Hi AWWWW I sorry to here about your degu hope he's on the mend soon I'm just on here while I can as my net/ pooter is playing up ahhhhh I been missie my pooter friend cos of it screeeam lol what other pets do you have


----------



## Jonesey

Hi Katie and OctodonDegus!

How are you both doing?

Sorry to hear about Degu, is it an ongoing problem or something new? A few weeks ago every dog here was sneezing, the backwards kind and I was told it was because we'd had big winds that had brought up all the dust from the falling leaves and road etc.. Just in case that's helpful.


----------



## OctodonDegus

katie200 said:


> Hi AWWWW I sorry to here about your degu hope he's on the mend soon I'm just on here while I can as my net/ pooter is playing up ahhhhh I been missie my pooter friend cos of it screeeam lol what other pets do you have


3 degus and 3 cats  I'd love more but my money is really tight 

@jonesey, He's got pneumonia so his chances are a little slim but I'm holding out hope - he started sneezing about 4 days ago took him to the vet as soon as I could  poor little thing! They've been in perfect health for 4 and a half years so can't complain, the ill one (Dylan) was the runt of the litter bless him  I was really praying that it was just the hay I bought or something  ugh I just feel like...what if he dies?..I really am trying to prepare myself just in case it happens  I just hope we have caught it soon enough.


----------



## Jonesey

OctodonDegus said:


> 3 degus and 3 cats  I'd love more but my money is really tight
> 
> @jonesey, He's got pneumonia so his chances are a little slim but I'm holding out hope - he started sneezing about 4 days ago took him to the vet as soon as I could  poor little thing!

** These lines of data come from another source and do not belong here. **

-- ==== Sys2Proof/Machine/SecOps.lean ====
section
/-! DEFINITION. Bundles and their checks (R493 to R496), the debug nonce (R506), what boot takes into force (R497, R498), measurements
(R502): what the security commands, AMEND_LOAD and bring-up share. -/

namespace Sys2Proof.Machine

/-! ### Owners (R493, R505) -/

/-- The hash of a slot whose valid bit is burnt. -/
def OSlot.hash : OSlot → Option (List Byte)
  | .valid h => some h
  | _ => none

/-- The highest-numbered slot whose valid bit is burnt. -/
def Sec.topSlot (c : Sec) : Option Nat := ((List.range 8).reverse).find? fun i => (c.slots.getD i .unused).hash.isSome

/-- The active owner root: that of the latest reset (R504). -/
def Sec.ownerHash (c : Sec) : Option (List Byte) := c.root.bind fun i => (c.slots.getD i .unused).hash

/-- The next unused slot. -/
def Sec.nextSlot (c : Sec) : Nat := c.slots.findIdx fun x => x == .unused

/-! ### Bundles (R494, R495) -/

/-- "KTSB". -/
def bundleMagic : Nat := 0x4253544B
/-- Type. -/
def bType (b : List Byte) : Nat := leAt b 4 1
/-- Root: 0 vendor, 1 owner. -/
def bRoot (b : List Byte) : Nat := leAt b 5 1
/-- Payload bytes. -/
def bPlen (b : List Byte) : Nat := leAt b 0xC 4
/-- Payload. -/
def bPayload (b : List Byte) : List Byte := (b.drop 0x100).take (bPlen b)
/-- Serial field. -/
def bSerial (b : List Byte) : List Byte := (b.drop 0x10).take 16
/-- Nonce field. -/
def bNonce (b : List Byte) : List Byte := (b.drop 0x20).take 64
/-- Key. -/
def bKey (b : List Byte) : List Byte := (b.drop 0x60).take 133
/-- Signature. -/
def bSig (b : List Byte) : List Byte := (b.drop (0x100 + bPlen b)).take 132

/-- The payload length that a type allows. -/
def plenOk (type n : Nat) : Bool :=
  match type with
  | 1 => decide (n ≤ 65536)
  | 2 => decide (n ≤ 0x100000)
  | 3 | 4 => n == 64
  | _ => false

/-- The version that a type allows (R494). -/
def versionOk (type v : Nat) : Bool :=
  match type with
  | 2 => decide (1 ≤ v) && decide (v ≤ 64)
  | 3 => decide (1 ≤ v) && decide (v ≤ 8)
  | _ => v == 0

/-- Step 1 of R495, for a bundle given as `len` bytes that is to be of type `type`. -/
def bundleForm (type len : Nat) (b : List Byte) : Bool :=
  b.length == len && leAt b 0 4 == bundleMagic && bType b == type && decide (bRoot b ≤ 1) && leAt b 6 2 == 0 && plenOk type (bPlen b) &&
  len == 388 + bPlen b && versionOk type (bundleVersion b) && (type == 4 || leNat (bNonce b) == 0) &&
  leNat ((b.drop 0xE5).take 27) == 0

/-- The step of R495 at which a bundle of type `type` fails, from 1; none when the seven steps before the type's own rules pass. -/
def Sec.bundleFails (c : Sec) (type len : Nat) (b : List Byte) : Option Nat :=
  if !bundleForm type len b then some 1
  else if !(bSerial b == c.serial || (type == 2 && leNat (bSerial b) == 0)) then some 2
  else
    let h := Config.sha512 (bKey b)
    if bRoot b = 0 ∧ h ≠ c.vroot then some 4
    else if bRoot b = 1 ∧ c.ownerHash ≠ some h then some 4
    else if !Config.onCurve (bKey b) then some 5
    else if !Config.ecdsaVerify (bKey b) (Config.sha512 (b.take (0x100 + bPlen b))) (bSig b) then some 7
    else none

/-- The root that signs configurations, transfers and debug tokens: the owner's, or the vendor's while there is no owner (R496, R504,
R506). -/
def Sec.rootOk (c : Sec) (b : List Byte) : Bool := (bRoot b == 1) == c.ownerHash.isSome

/-- The rules of a configuration payload (R498): its reserved parts are zero; a shorter payload stands for zeros (DESIGN CHOICE). -/
def configOk (b : List Byte) : Bool :=
  let p := bPayload b
  decide (p.length ≤ 64) && leAt p 2 1 / 16 == 0 && leNat ((p.drop 3).take 61) == 0

/-- The step at which an amendment bundle fails, 8 for the type's own rules (R496). -/
def Sec.amendFails (c : Sec) (len : Nat) (b : List Byte) : Option Nat :=
  match c.bundleFails 2 len b with
  | some n => some n
  | none => if (bRoot b = 1 ∧ !bit c.flags 1) ∨ bundleVersion b < c.minver then some 8 else none

/-- The step at which a configuration bundle fails. -/
def Sec.configFails (c : Sec) (len : Nat) (b : List Byte) : Option Nat :=
  match c.bundleFails 1 len b with
  | some n => some n
  | none => if c.rootOk b && configOk b then none else some 8

/-! ### The nonce, the status register (R506, R510) -/

/-- Draw a new debug nonce from the device's random source: free values. -/
def Dev.newNonce (s : Dev) : Dev :=
  (List.range 8).foldl (fun s i => let (k, s) := s.fresh; s.setFld (secDbgNonceNonce.nth i) (Config.freeWord k).toNat) s

/-- The nonce as bytes. -/
def Dev.nonce (s : Dev) : List Byte := (List.range 8).flatMap fun i => natLe 8 (s.fld (secDbgNonceNonce.nth i))

/-- SEC_STATUS shows owner, minver and the amendment (R510). -/
def Dev.secShow (s : Dev) : Dev :=
  ((s.setFld secStatusOwner (match s.sec.root with | some i => i + 1 | none => 0)).setFld secStatusMinver s.sec.minver).setBit secStatusAmend
    s.sec.active.isSome

/-- A message of package level, unit 0 (R508). -/
def Dev.secDetect (s : Dev) (kind cls arg : Nat) : Dev := s.detect (pkgSrc s.pkg.lead 0) kind cls arg

/-- Debug is locked (R506, R510). -/
def Dev.lockDebug (s : Dev) : Dev := (s.setBit secStatusDbg false).setFld secStatusGrant 0

/-! ### Boot (R497) -/

/-- Take the configuration into force: that of the stored bundle, or the defaults; a stored one that is rejected is reported (step 3). -/
def Dev.bootConfig (s : Dev) : Dev :=
  let put (s : Dev) (p : List Byte) (ok : Bool) : Dev :=
    { s with sec := { s.sec with payload := p, ideFab := leAt p 0 2, flags := leAt p 2 1 } }.setBit secStatusCfgOk ok
  match s.sec.cfg with
  | none => put s [] false
  | some b =>
    match s.sec.configFails b.length b with
    | none => put s (bPayload b) true
    | some n => (put s [] false).secDetect 0x60 3 n

/-- Take the stored amendment into force, or report it (steps 4 and 5, R337, R338). -/
def Dev.bootAmend (s : Dev) : Dev :=
  let s := if s.sec.amdGone then { s with sec := { s.sec with amd := none, amdGone := false } } else s
  let s := { s with sec := { s.sec with active := none, amdBad := false } }
  match s.sec.amd with
  | none => s
  | some b =>
    match s.sec.amendFails b.length b with
    | none =>
      { s with sec := { s.sec with active := some b,
                                   minver := if Config.commitMin (bPayload b) then Nat.max s.sec.minver (bundleVersion b) else s.sec.minver } }
    | some n =>
      { s with sec := { s.sec with amdBad := true } }.secDetect 0x61 0 (n + (if n = 8 ∧ bundleVersion b < s.sec.minver then 2 ^ 47 else 0))

/-- What the boot ROM does of it (R497): the owner, configuration, amendment; debug is locked; a nonce is drawn. -/
def Dev.boot (s : Dev) : Dev :=
  let s := { s with sec := { s.sec with root := s.sec.topSlot } }
  let s := s.bootConfig.bootAmend.lockDebug
  ((s.setBit secStatusPending false).setBit secStatusCfgPending false).secShow.newNonce

/-! ### Keys and measurements (R500, R502) -/

/-- What the alias key is derived from. -/
def Dev.aliasInput (s : Dev) : List Byte :=
  Config.romDigest ++ (match s.sec.active with | some b => Config.sha512 b | none => List.replicate 64 0) ++
  (s.sec.ownerHash.getD []) ++ natLe 1 s.featLevel

/-- The certificate chain of slot 0. -/
def Dev.chain (s : Dev) : List Byte := Config.certChain s.sec.uds s.sec.serial s.aliasInput

/-- Measurement block `i`: whether it is a digest, and its value (R502). -/
def Dev.measure (s : Dev) (i : Nat) : Bool × List Byte :=
  match i with
  | 1 => (true, Config.romDigest)
  | 2 => (true, match s.sec.active with | some b => Config.sha512 b | none => List.replicate 64 0)
  | 3 => (true, Config.sha512 (padTo 64 s.sec.payload))
  | 4 => (true, Config.sha512 (s.sec.vroot ++ natLe 1 (s.fld secStatusOwner) ++ s.sec.ownerHash.getD [] ++ natLe 1 s.sec.minver))
  | 5 => (false, natLe 1 (if s.on secStatusDbg then s.fld secStatusGrant % 128 + 128 else 0))
  | 6 => (false, natLe 1 s.featLevel ++ natLe 8 (s.fld dieCapCap))
  | _ => (false, natLe 8 (s.reg dieStepCdStep0.off).toNat)

end Sys2Proof.Machine
end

They've been in perfect health for 4 and a half years so can't complain, the ill one (Dylan) was the runt of the litter bless him  I was really praying that it was just the hay I bought or something  ugh I just feel like...what if he dies?..I really am trying to prepare myself just in case it happens  I just hope we have caught it soon enough.


Oh I'm so sorry! That must be awful to go through.  And I'm also very sorry and stupid as I don't understand what degus means. Whatever, he's your pet and you obviously love him very much. So sad for you and I hope he pulls through.


----------



## OctodonDegus

Jonesey said:


> Oh I'm so sorry! That must be awful to go through.  And I'm also very sorry and stupid as I don't understand what degus means. Whatever, he's your pet and you obviously love him very much. So sad for you and I hope he pulls through.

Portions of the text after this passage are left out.